23 January 2009

still no facial tattoos

At work, in order to get my two free guest lift tickets, I had to go through Orientation. One of my managers went with me and I jokingly called it Preference Training but he didn't seem to get it. Previously when a different manager was telling me that I needed to go to Orientation, I interrupted him to add diversity training to the list of descriptors he was making. He scoffed at my comment, insinuating (albeit correctly) that there isn't diversity on the mountain. Orientation was a pretty standard HR presentation to illustrate customer service and explaining the pay periods and then the harassment policy. There were provisions about discrimination upon race, national origin, gender (whatever that is), age, and disability. But not based on sexuality. Furthermore, Mt Bachelor retained the power to add or delete anything on their harassment policy. So is the mountain just adhering to the law? Does the legal lowest common denominator not include sexuality in the anti-discrimination policies? If it doesn't, does the mountain not care or has the need never arisen? I also found out that I can transfer my season pass to anybody, which I will do since I can't ski anymore. Spouses of employees get a season pass, kids too maybe. What of domestic partners? I like to imagine myself asking the HR person these questions, but I probably won't since I don't have a domestic partner and I don't feel discriminated against due to thick skin. Asking about these issues would probably just make me feel more out of place than I already do.

14 January 2009

so free

So I'm working at Mt Bachelor, some, not as much as I would like, but enough. There's an employee bus which I ride there and back, and it's about a mile walk from my house. Yesterday, while walking home, I was hit by a car. This makes five times in two years, this is the third time walking in a crosswalk, the other two incidences being on bicycle. Everything's more or less alright, a little sore, but the impact really hit me this morning, reinforcing my feelings being a refugee. I leave home while it's still dark and come home just at dusk, and it's always cold, oftentimes with snow. This morning I limped the mile to the bus in the cold and the dark, went up to the mountain where the atmosphere was awful blizzard conditions, uncanny and eerie. I work with a bunch of idiots with soul patches that talk about their parole officers and how hungover they are.

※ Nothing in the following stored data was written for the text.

/-- LPHit and SelfTestHits return their three hits and change nothing. The default LPHit: a register is hit exactly
when the circle reaches its crosshair line and the crossing is inside the window; the crossing is then the value, and
with interlace a y crossing is cut to the even line and held in the window; a miss is one pixel beyond the circle. Said
again without the root: without interlace a crossing is the last pixel of its line inside the circle, below the centre
for YHI, above for YLO, left for XLEFT. Rests on the spec's own decision D24 (92_eei_decisions.md) and entries 5, 11.
-/
def Obligations.LpHitResults : Prop :=
  ∀ (px py cx cy : Int) (il : Bool) (s : State),
    exec (.selfTestHits cx cy) s = .next (s.withRet
      (.hits (cy + s.cfg.lpStYhi) (cx + s.cfg.lpStXleft) (cy + s.cfg.lpStYlo) true true true)) ∧
    ∃ h : Hits, exec (.lpHit px py cx cy il) s = .next (s.withRet
      (.hits h.yhi h.xleft h.ylo h.winYhi h.winX h.winYlo)) ∧
      (s.cfg.lpHit = .reference →
        let R : Nat := s.cfg.lpFovR
        let r : Int := R
        let w : Int := s.cfg.lpWinY
        let dx : Nat := (cx - px).natAbs
        let dy : Nat := (cy - py).natAbs
        let yhi : Int := py + Nat.sqrt (R * R - dx * dx)
        let ylo : Int := py - Nat.sqrt (R * R - dx * dx)
        let xleft : Int := px - Nat.sqrt (R * R - dy * dy)
        let fixed (v : Int) : Int := if il = true then min (max (v - v % 2) (cy - w)) (cy + w) else v
        (h.winYhi = true ↔ dx ≤ R ∧ (yhi - cy).natAbs ≤ s.cfg.lpWinY) ∧
        (h.winX = true ↔ dy ≤ R ∧ (xleft - cx).natAbs ≤ s.cfg.lpWinX) ∧
        (h.winYlo = true ↔ dx ≤ R ∧ (ylo - cy).natAbs ≤ s.cfg.lpWinY) ∧
        h.yhi = (if h.winYhi = true then fixed yhi else py + r + 1) ∧
        h.xleft = (if h.winX = true then xleft else px - (r + 1)) ∧
        h.ylo = (if h.winYlo = true then fixed ylo else py - (r + 1)) ∧
        (il = false → h.winYhi = true → py ≤ h.yhi ∧ (h.yhi - py) ^ 2 + (cx - px) ^ 2 ≤ r ^ 2 ∧
          r ^ 2 < (h.yhi - py + 1) ^ 2 + (cx - px) ^ 2) ∧
        (il = false → h.winYlo = true → h.ylo ≤ py ∧ (py - h.ylo) ^ 2 + (cx - px) ^ 2 ≤ r ^ 2 ∧
          r ^ 2 < (py - h.ylo + 1) ^ 2 + (cx - px) ^ 2) ∧
        (h.winX = true → h.xleft ≤ px ∧ (px - h.xleft) ^ 2 + (cy - py) ^ 2 ≤ r ^ 2 ∧
          r ^ 2 < (px - h.xleft + 1) ^ 2 + (cy - py) ^ 2) ∧
        (h.winYhi = true → (h.yhi - cy).natAbs ≤ s.cfg.lpWinY) ∧
        (h.winYlo = true → (h.ylo - cy).natAbs ≤ s.cfg.lpWinY))

/-! ### The display list -/

/-- The word classes that do not end a row, with budget left after the word: NEWADDR, NOP and the reserved sub-code,
ATTRSET, and the character words of the machine's own generation. Each moves the fetch pointer on and spends one unit,
and does what its class says; nothing else changes. That a word alone goes into the row in progress, and where none is
in progress opens one in the buffer not displayed as FetchRow would, is the model's choice (entry 4). Rests on the
spec's own decisions D26, D27, D37 (92_eei_decisions.md) and entry 4. -/
def Obligations.DisplayListWordResults : Prop :=
  ∀ s : State,
    let y : State := s.setRow s.hidden { (s.alpha.row s.hidden) with full := false }
    let z : State := if s.alpha.fetchLeft = 0
      then y.withAlpha { y.alpha with fetchCol := 0, curAttr := 0, fetchLeft := s.cfg.fetchBudget } else s
    2 ≤ z.alpha.fetchLeft →
    let a : Alpha := { z.alpha with fetchPtr := s.cfg.alphaAddr (s.alpha.fetchPtr + 1)
                                    fetchLeft := z.alpha.fetchLeft - 1 }
    let stored (c : TextCell) : State :=
      if z.alpha.fetchCol < s.cfg.alphaCols then
        ((z.withAlpha a).setRow s.hidden { (z.alpha.row s.hidden) with
          cells := (s.alpha.row s.hidden).cells.set z.alpha.fetchCol c })
      else z.withAlpha a
    let col : Nat := if z.alpha.fetchCol < s.cfg.alphaCols then z.alpha.fetchCol + 1 else z.alpha.fetchCol
    let cell (c : TextCell) : State := ((stored c).withAlpha { (stored c).alpha with fetchCol := col }).withRet .none
    (∀ m ad, exec (.alphaNewaddr m ad) s = .next ((z.withAlpha { a with
      mode := if s.alpha.firstNa then
          (if m = 0 then .alpha else if m = 1 then .graphics else .both) else s.alpha.mode
      firstNa := false
      fetchPtr := s.cfg.alphaAddr ad.toNat }).withRet .none)) ∧
    (∀ g, exec (.alphaNop g) s = .next ((z.withAlpha a).withRet .none)) ∧
    (∀ g, exec (.alphaRsvd g) s = .next ((z.withAlpha a).withRet .none)) ∧
    (∀ g v, exec (.alphaAttrset g v) s = .next ((z.withAlpha
      (if s.cfg.alphaGen = .a then { a with curAttr := v } else a)).withRet .none)) ∧
    (∀ v c, s.cfg.alphaGen = .b → exec (.alphaCharB v c) s = .next (cell { code := c, attr := v })) ∧
    (∀ g c, s.cfg.alphaGen = .a →
      exec (.alphaCharA g c) s = .next (cell { code := c, attr := z.alpha.curAttr })) ∧
    (∀ v g, s.cfg.alphaGen = .a →
      exec (.alphaEscA v g) s = .next ((z.withAlpha { a with curAttr := v.setWidth 8 }).withRet .none))

/-- EOL: from the column reached to the last the cells of the row being filled are blank, those before it stay, the
buffer is full, one more row is counted and no row is in progress; the other buffer and every group but the fetch state
stay. An EOL as the first word of a row gives a row of blank cells. Rests on the spec's own decision D27
(92_eei_decisions.md) and entry 4. -/
def Obligations.EndOfLineResult : Prop :=
  ∀ (g : BitVec 12) (s : State), s.alphaOk = true →
    let col : Nat := if s.alpha.fetchLeft = 0 then 0 else s.alpha.fetchCol
    ∃ t, exec (.alphaEol g) s = .next t ∧ t.withAlpha s.alpha = s.withRet .none ∧
      (∀ c, c < s.cfg.alphaCols → (t.alpha.row s.hidden).cells[c]? =
        if col ≤ c then some { code := s.cfg.blankCode, attr := 0 } else (s.alpha.row s.hidden).cells[c]?) ∧
      (t.alpha.row s.hidden).cells.length = s.cfg.alphaCols ∧ (t.alpha.row s.hidden).full = true ∧
      t.alpha.rowsFetched = s.alpha.rowsFetched + 1 ∧ t.alpha.fetchLeft = 0 ∧
      t.alpha.row s.alpha.bufIdx = s.alpha.row s.alpha.bufIdx ∧
      t.alpha.fetchPtr = s.cfg.alphaAddr (s.alpha.fetchPtr + 1) ∧
      t.alpha.mode = s.alpha.mode ∧ t.alpha.firstNa = s.alpha.firstNa ∧ t.alpha.underrun = s.alpha.underrun

/-- FetchRow is its words one by one, and a word run alone is what FetchRow does with it. FetchRow opens the row, and
then takes word after word: each word is read from host memory at the fetch pointer as the word before left it, and the
fetch ends with the first EOL or with the budget. A display-list word run alone, in either generation, is taken as such
a word in the buffer being filled, also a word of the other generation, read by the machine's own (entry 21), and the
word that exhausts the budget; where no row is in progress it opens one first, as FetchRow does (the model's choice,
entry 4). Rests on the spec's own decisions D26, D27, D37 (92_eei_decisions.md) and entries 4, 18, 21. -/
def Obligations.WordAloneIsFetchRowsWord : Prop :=
  (∀ (g : AlphaGen) (w : Word) (s : State),
    let y : State := s.setRow s.hidden { (s.alpha.row s.hidden) with full := false }
    let z : State := if s.alpha.fetchLeft = 0
      then y.withAlpha { y.alpha with fetchCol := 0, curAttr := 0, fetchLeft := s.cfg.fetchBudget } else s
    exec (decodeAlphaWord g w) s = .next ((z.takeWord s.hidden (decodeAlphaWord s.cfg.alphaGen w)).1.withRet .none)) ∧
  ∀ (b : Bool) (s : State), 1 ≤ s.cfg.fetchBudget →
    let y : State := (s.withHostReads []).setRow b { (s.alpha.row b) with full := false }
    ∃ (n : Nat) (u : Nat → State),
      let word (k : Nat) : Instr :=
        decodeAlphaWord s.cfg.alphaGen (readWord s.inputs.hostMem (2 * (u k).alpha.fetchPtr))
      n < s.cfg.fetchBudget ∧
      u 0 = y.withAlpha { y.alpha with fetchCol := 0, curAttr := 0, fetchLeft := s.cfg.fetchBudget } ∧
      (∀ k ≤ n, u (k + 1) =
        (((u k).withHostReads ((u k).alpha.fetchPtr :: (u k).hostReads)).takeWord b (word k)).1) ∧
      (∀ k < n, ∀ g, word k ≠ .alphaEol g) ∧ ((∃ g, word n = .alphaEol g) ∨ n + 1 = s.cfg.fetchBudget) ∧
      exec (.fetchRow b) s = .next ((u (n + 1)).withRet .none) ∧
      (u (n + 1)).hostReads = ((List.range (n + 1)).map fun k => (u k).alpha.fetchPtr).reverse

/-- FetchRow either meets an EOL within the budget, and then the buffer is full, one more row is counted and no error
recorded; or it reads exactly the budget, leaves the buffer not full and records one DisplayListMalformation with the
rows fetched so far. It reads at most the budget, and changes nothing but that buffer, the fetch state, the trace and
the list of addresses read. A list of generation B character words with an EOL after them, standing at the fetch
pointer and the addresses after it, is read at those addresses, in order, and fills the buffer with its cells, dropped
past the last column, and blank ones after them. Rests on the spec's own decisions D26, D27, D37 (92_eei_decisions.md)
and entries 5, 18. -/
def Obligations.FetchRowResult : Prop :=
  (∀ (b : Bool) (s : State),
    ∃ t, exec (.fetchRow b) s = .next t ∧
      ((t.withAlpha s.alpha).withErrlog s.errlog).withHostReads s.hostReads = s.withRet .none ∧
      t.alpha.row (!b) = s.alpha.row (!b) ∧ t.hostReads.length ≤ s.cfg.fetchBudget ∧
      t.alpha.bufIdx = s.alpha.bufIdx ∧ t.alpha.underrun = s.alpha.underrun ∧ t.alpha.base = s.alpha.base ∧
      (((t.alpha.row b).full = true ∧ t.alpha.rowsFetched = s.alpha.rowsFetched + 1 ∧ t.errlog = s.errlog) ∨
       ((t.alpha.row b).full = false ∧ t.alpha.rowsFetched = s.alpha.rowsFetched ∧
        t.errlog = s.errlog ++ [.displayListMalformation s.alpha.rowsFetched] ∧
        t.hostReads.length = s.cfg.fetchBudget))) ∧
  ∀ (b : Bool) (s : State) (cells : List TextCell), s.cfg.alphaGen = .b → s.alphaOk = true →
    cells.length < s.cfg.fetchBudget →
    let at_ (k : Nat) : Nat := s.cfg.alphaAddr (s.alpha.fetchPtr + k)
    (∀ k, ∀ h : k < cells.length,
      readWord s.inputs.hostMem (2 * at_ k) = 0#1 ++ cells[k].attr ++ cells[k].code) →
    (readWord s.inputs.hostMem (2 * at_ cells.length)).extractLsb' 12 4 = 0b1000#4 →
    ∃ t, exec (.fetchRow b) s = .next t ∧
      (t.alpha.row b).cells = cells.take s.cfg.alphaCols
        ++ List.replicate (s.cfg.alphaCols - cells.length) { code := s.cfg.blankCode, attr := 0 } ∧
      (t.alpha.row b).full = true ∧ t.hostReads = ((List.range (cells.length + 1)).map at_).reverse ∧
      t.alpha.fetchPtr = at_ (cells.length + 1)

And then I rode the bus back to town and limped home in the cold and the dark.

12 January 2009

i blog

Where have I been? Not on the internet apparently. Although my resolutions for the new year do not include blogging more, I'll try to keep this up better. That said, here's the hurry-scurry of life since my life since last seen in April.
Got a job baking cookies which ended in September under similar situations as the bagel job. I busted up my hand after a rafting trip and couldn't really perform my primary functions. My boss said, "so are you giving me your notice?"
"Are you firing me?"
"Are you giving me your notice?"
"Are you firing me?"
Spent the last week of September on a road trip with Aunt Carol, Uncle Doug and Aunt Joyce going to Glacier National Park and the eastern Rocky Mountain Front. Spent an odd week or two care-taking the ranch while the folks were vacationing on the moon or wherever. This time was alternated with time at the house in Portland and looking for jobs drinking. November I was hired at Macy's for seasonal floor staff, but couldn't stomach it and ended up ditching out. My paycheck was just over twenty dollars for the training and I'm glad I didn't stick around. Instead, I tucked tail and moved home just before Thanksgiving to work on the ranch and collect myself. A couple days after Christmas I got a job at Mt Bachelor and a place to live in Bend, where I am now.
About the time I started baking cookies I also began staffing open hours at the Q Center, and at the beginning of autumn was the first meeting of Q Theory, a community reading and discussion group of (not just) queer theory which failed by December due to lack of attendance, among other factors to be discussed later, mostly heartbreak and disenfranchisement.